[Data shown]
/-! ### Reset (R335) -/

/-- BLOCK_RESET of the paddock begins: records and the fusion in progress are lost, the counters and status return to
their defaults (R44), and the step being fused is taken up again. -/
def resetPaddock (s : State) : State :=
  let keep := [Obj.paddockNextId, Obj.paddockWatchdogTrips]
  let own := fun a => !keep.contains a && ((0x400017 ≤ a && a ≤ 0x400025) || (0x4100 ≤ a / 256 && a / 256 < 0x4140 && 6 ≤ a % 256))
  let d := s.dict.filter (fun p => !own (p.1 / 2 ^ 24))
  { s with dict := d, hold := { s.hold with link := none },
           steps := s.steps.map (fun r => if r.phase = .fusing then { r with phase := .computing } else r),
           paddock := { Paddock.reset with resetting := true, setsLost := s.paddock.setsLost, rearm := s.paddock.rearm } }

/-- PADDOCK_RESET_DONE. -/
def paddockResetDone (s : State) : State :=
  if s.paddock.resetting then updPaddock (fun p => { p with resetting := false, rearm := true }) s else s

/-- D11 leaves ON: its state is lost (R456); D0's part stays. -/
def paddockDark (s : State) : State :=
  { s with hold := { s.hold with link := none }, paddock := { Paddock.reset with setsLost := s.paddock.setsLost },
           steps := s.steps.map (fun r => if r.phase = .fusing then { r with phase := .computing } else r) }

end Sys2Proof.Machine
end

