/-- The sections of a DELIVERY: layer and boxes. `fuel` is the number of sections. -/
def deliverySections : Nat → List Byte → List (Nat × List Box)
  | 0, _ => []
  | fuel + 1, b =>
    let n := leAt b 2 2
    (leAt b 0 2, (List.range n).map (fun i => parseBox i (slice b (4 + 32 * i) 32))) :: deliverySections fuel (b.drop (4 + 32 * n))

/-- One leaf of the serving device in step k: delivered, or missing there. -/
def deliverLeaf (k lost leaf : Nat) (s : State) : State :=
  match s.step? k with
  | none => s
  | some r =>
    if !r.awaits leaf then s
    else if bit lost (leaf % 256) then markMissing k leaf s
    else updStep k (fun r => { r with delivered := r.delivered ++ [leaf] }) s

/-- A complete DELIVERY set: the member's leaves deliver the step, its lists and its covered gates are taken. A member that the
step waits for no more, as it has failed or its compute limit has passed, delivers nothing (R170, R194). A member all of whose
leaves are missing counts a miss; each other delivery ends its run of misses. -/
def takeDelivery (f : YardFrame) (ps : List (List Byte)) (s : State) : State :=
  let b := ps.flatten
  let k := f.step
  (s.jobsWith f.src f.memberYard).foldl (fun s j =>
    let ls := (s.jobCut j k).filter (s.ofMember (s.jobYard j) f.src f.memberYard)
    match s.step? k with
    | none => s
    | some r =>
      if !ls.any r.awaits then s
      else
        let boxes := (deliverySections (leAt b 12 2) (b.drop 16)).map (fun x => (f.src, f.memberYard, k, x.1, x.2))
        let s := updNet (fun n => { n with
          boxesGot := n.boxesGot.filter (fun x => !(x.1 == f.src && x.2.1 == f.memberYard && x.2.2.1 == k)) ++ boxes }) s
        let s := updPeer f.src (fun p => { p with
          covered := p.covered.filter (fun c => !(c.1 == f.memberYard && c.2.1 == k)) ++ [(f.memberYard, k, leAt b 0 8)] }) s
        let s := ls.foldl (fun s l => deliverLeaf k (leAt b 8 4) l s) s
        if ls.all (fun l => bit (leAt b 8 4) (l % 256)) then
          noteMemberMiss j f.src f.memberYard k (s.boundaryUs (k + slOf r.cfg + 1)) s
        else clearMiss j (memberKey (f.src, f.memberYard)) s) s

/-- A complete RECORDS set: the records of one leaf and layer. -/
def takeRecords (f : YardFrame) (ps : List (List Byte)) (s : State) : State :=
  let h := ps.headD []
  let rs := ps.flatMap (fun b => (List.range (leAt b 4 4)).map (fun i => BitVec.ofNat 64 (leAt b (12 + 8 * i) 8)))
  if (s.step? f.step).isSome && !(s.jobsWith f.src f.memberYard).isEmpty then
    updNet (fun n => { n with recordsGot := n.recordsGot ++ [⟨f.src, f.step, leAt h 0 2, leAt h 2 1, leAt h 8 4, rs⟩] }) s
  else s

/-! ### TRACKS and REMAP (R438, R440) -/

/-- A complete TRACKS set replaces the table, unless it is older than the set there of the same lead. -/
def takeTracks (f : YardFrame) (ps : List (List Byte)) (s : State) : State :=
  if s.rd Obj.netTrackFrom = f.src && f.step < s.rd Obj.netTrackStep then s
  else s |> wrB Obj.netTrackTable (ps.flatMap (fun b => b.drop 4)) |> wr Obj.netTrackFrom f.src |> wr Obj.netTrackStep f.step

/-- A complete REMAP set from a lead that this device serves; one that completes after B_{j−1} counts no more (R438). -/
def takeRemap (f : YardFrame) (ps : List (List Byte)) (s : State) : State :=
  let words := ps.flatMap (fun b => (List.range (leAt b 16 4)).map (fun i => (leAt b 12 4 + i, leAt b (24 + 4 * i) 4)))
  let m := leAt (ps.headD []) 8 4
  let list := (List.range m).filterMap (fun i => (words.find? (fun w => w.1 == i)).map (·.2))
  if list.length = m && s.openStep < f.step && s.now ≤ s.boundary (f.step - 1) then
    updNet (fun n => { n with remaps := n.remaps.filter (fun r => !(r.1 == f.step && r.2.1 == f.src)) ++ [(f.step, f.src, list)] }) s
  else s

/-- Whether device n is the lead of a running job's yard. -/
def State.leadOf (s : State) (n : Nat) : List Nat := s.runningSlots.filter (fun j => s.rd (Obj.yardLead (s.jobYard j)) == n)

/-- The apply steps that lead n has announced, by HEARTBEAT or by a set of which frames have come. -/
def State.announced (s : State) (n y : Nat) : List Nat :=
  (match (s.peer n).leading y with | some h => if h.remapStep = 0 then [] else [h.remapStep] | none => [])
    ++ (s.net.sets.filter (fun x => x.kind == 6 && x.src == n)).map (·.step)

/-- REMAP_DEADLINE: at B_{j−1} a serving device that holds no complete REMAP set for step j ends its serving at j. -/
def remapDeadline (s : State) : State :=
  let late := s.runningSlots.flatMap (fun j =>
    let y := s.jobYard j
    let lead := s.rd (Obj.yardLead y)
    if lead < 4096 && (s.yard y).serveEnd.isNone then
      ((s.announced lead y).filter (fun k => s.openStep < k && !s.net.remaps.any (fun r => r.1 == k && r.2.1 == lead))).map (fun k => (y, k))
    else [])
  match minBy (fun x => (x.2 : Int)) late with
  | none => s
  | some (_, k) =>
    match s.dueAt (s.boundary (k - 1)) with
    | none => s
    | some s =>
      let ys := (late.filter (fun x => x.2 == k)).map (·.1)
      let s := ys.foldl (fun s y => updYard y (fun yd => { yd with serveEnd := some k }) s) s
      detect (portBlock 0) Src.portRemapIncomplete s
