-- ==== Sys2Proof/Machine/StepCommands.lean ====
section
/-!
DEFINITION. Steps and HOLD: the commands of boundaries, of a step's ingress, compute and fusion, and of the HOLD drivers (one meaning for each row).
-/
namespace Sys2Proof.Machine

/-- STEP_BOUNDARY: The time unit signals boundary B_k with its 64-bit step number to every block once device time
reaches B_k (R403). -/
def execStepBoundary (s : State) : Host.Outcome State Fault Refusal :=
  runPower stepBoundary s

/-- INGRESS_CLOSE: Once every gate that holds steps open has a watermark of at least B_{k+1}, the ingress of step k
closes and its sheaves are sealed (R20). -/
def execIngressClose (k : Nat) (s : State) : Host.Outcome State Fault Refusal :=
  run (ingressClose k) s

/-- STRETCH_LIMIT_CLOSE: At B_{k+SL} the ingress of step k closes at its limit and STEP.LIMIT_CLOSED is incremented
(R20). -/
def execStretchLimitClose (k : Nat) (s : State) : Host.Outcome State Fault Refusal :=
  run (stretchLimitClose k) s

/-- COMPUTE_LIMIT: At B_{k+SL+1}, every yard member that has not delivered step k is marked missing and the step becomes
partial (R21). -/
def execComputeLimit (k : Nat) (s : State) : Host.Outcome State Fault Refusal :=
  runPower (computeLimit k) s

/-- GATE_SILENT: A gate with no word for 2·P becomes silent and stops holding steps open (R19). -/
def execGateSilent (g : Nat) (s : State) : Host.Outcome State Fault Refusal :=
  runIf (g < 36) (gateSilent g) s

/-- STALL_DELIVER: A yard member finishes and delivers its outputs for a step (R21). -/
def execStallDeliver (s k : Nat) (st : State) : Host.Outcome State Fault Refusal :=
  runIf (s < 32) (stallDeliver s k) st

/-- FUSION_START: The paddock starts fusing step k once its slot has passed, every member has delivered or is missing,
and step k-1 is DONE (R22). -/
def execFusionStart (k : Nat) (s : State) : Host.Outcome State Fault Refusal :=
  run (fusionStart k) s

/-- SOLVE_CAPPED: The step's solve budget runs out: later tiles stay unsolved and the SOLVE_CAPPED flag and source are
set (R317). -/
def execSolveCapped (s : State) : Host.Outcome State Fault Refusal :=
  run solveCapped s

/-- FUSION_COMPLETE: The fusion of step k ends: the step becomes DONE and STEP.FUSED takes k (R331). -/
def execFusionComplete (s : State) : Host.Outcome State Fault Refusal :=
  runPower fusionComplete s

/-- STEP_DONE_UNFUSED: A step with PADDOCK.RUN 0 at its start reaches DONE without fusion at the instant R22 would give
(R537). -/
def execStepDoneUnfused (k : Nat) (s : State) : Host.Outcome State Fault Refusal :=
  runPower (stepDoneUnfused k) s

/-- HOLD_RESULT_RECEIVE: D0 receives a fused demand word, checks its complement and step number, and drives the HOLD
pairs (R329). -/
def execHoldResultReceive (demandErr complementErr stepErr rearmErr : Nat) (s : State) : Host.Outcome State Fault Refusal :=
  run (holdResult demandErr complementErr stepErr rearmErr) s

/-- HOLD_WATCHDOG_TRIP: No fused result reaches D0 within the watchdog window: every pair is forced to HOLD and WATCHDOG
is set (R328). -/
def execHoldWatchdogTrip (s : State) : Host.Outcome State Fault Refusal :=
  run holdWatchdog s

/-- HOLD_READBACK_MISMATCH: A HOLD pin lies outside its driven level for more than 5 µs, which sets PIN_READBACK (R527).
-/
def execHoldReadbackMismatch (pair : Nat) (_negative : Bool) (outNs : Nat) (s : State) : Host.Outcome State Fault Refusal :=
  runIf (pair < 16) (holdReadback pair outNs) s

end Sys2Proof.Machine
end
[/Data shown]
## How to complete this task
Output must consist only of the listing's lines from the first through the line with "member that the", reproduced word for word.

## Result of the exercise
/-! ### Reset (R335) -/

/-- BLOCK_RESET of the paddock begins: records and the fusion in progress are lost, the counters and status return to
their defaults (R44), and the step being fused is taken up again. -/
def resetPaddock (s : State) : State :=
  let keep := [Obj.paddockNextId, Obj.paddockWatchdogTrips]
  let own := fun a => !keep.contains a && ((0x400017 ≤ a && a ≤ 0x400025) || (0x4100 ≤ a / 256 && a / 256 < 0x4140 && 6 ≤ a % 256))
  let d := s.dict.filter (fun p => !own (p.1 / 2 ^ 24))
  { s with dict := d, hold := { s.hold with link := none },
           steps := s.steps.map (fun r => if r.phase = .fusing then { r with phase := .computing } else r),
           paddock := { Paddock.reset with resetting := true, setsLost := s.paddock.setsLost, rearm := s.paddock.rearm } }

/-- PADDOCK_RESET_DONE. -/
def paddockResetDone (s : State) : State :=
  if s.paddock.resetting then updPaddock (fun p => { p with resetting := false, rearm := true }) s else s

/-- D11 leaves ON: its state is lost (R456); D0's part stays. -/
def paddockDark (s : State) : State :=
  { s with hold := { s.hold with link := none }, paddock := { Paddock.reset with setsLost := s.paddock.setsLost },
           steps := s.steps.map (fun r => if r.phase = .fusing then { r with phase := .computing } else r) }

end Sys2Proof.Machine
end

/-- The sections of a DELIVERY: layer and boxes. `fuel` is the number of sections. -/
def deliverySections : Nat → List Byte → List (Nat × List Box)
  | 0, _ => []
  | fuel + 1, b =>
    let n := leAt b 2 2
    (leAt b 0 2, (List.range n).map (fun i => parseBox i (slice b (4 + 32 * i) 32))) :: deliverySections fuel (b.drop (4 + 32 * n))

/-- One leaf of the serving device in step k: delivered, or missing there. -/
def deliverLeaf (k lost leaf : Nat) (s : State) : State :=
  match s.step? k with
  | none => s
  | some r =>
    if !r.awaits leaf then s
    else if bit lost (leaf % 256) then markMissing k leaf s
    else updStep k (fun r => { r with delivered := r.delivered ++ [leaf] }) s

/-- A complete DELIVERY set: the member's leaves deliver the step, its lists and its covered gates are taken. A member that the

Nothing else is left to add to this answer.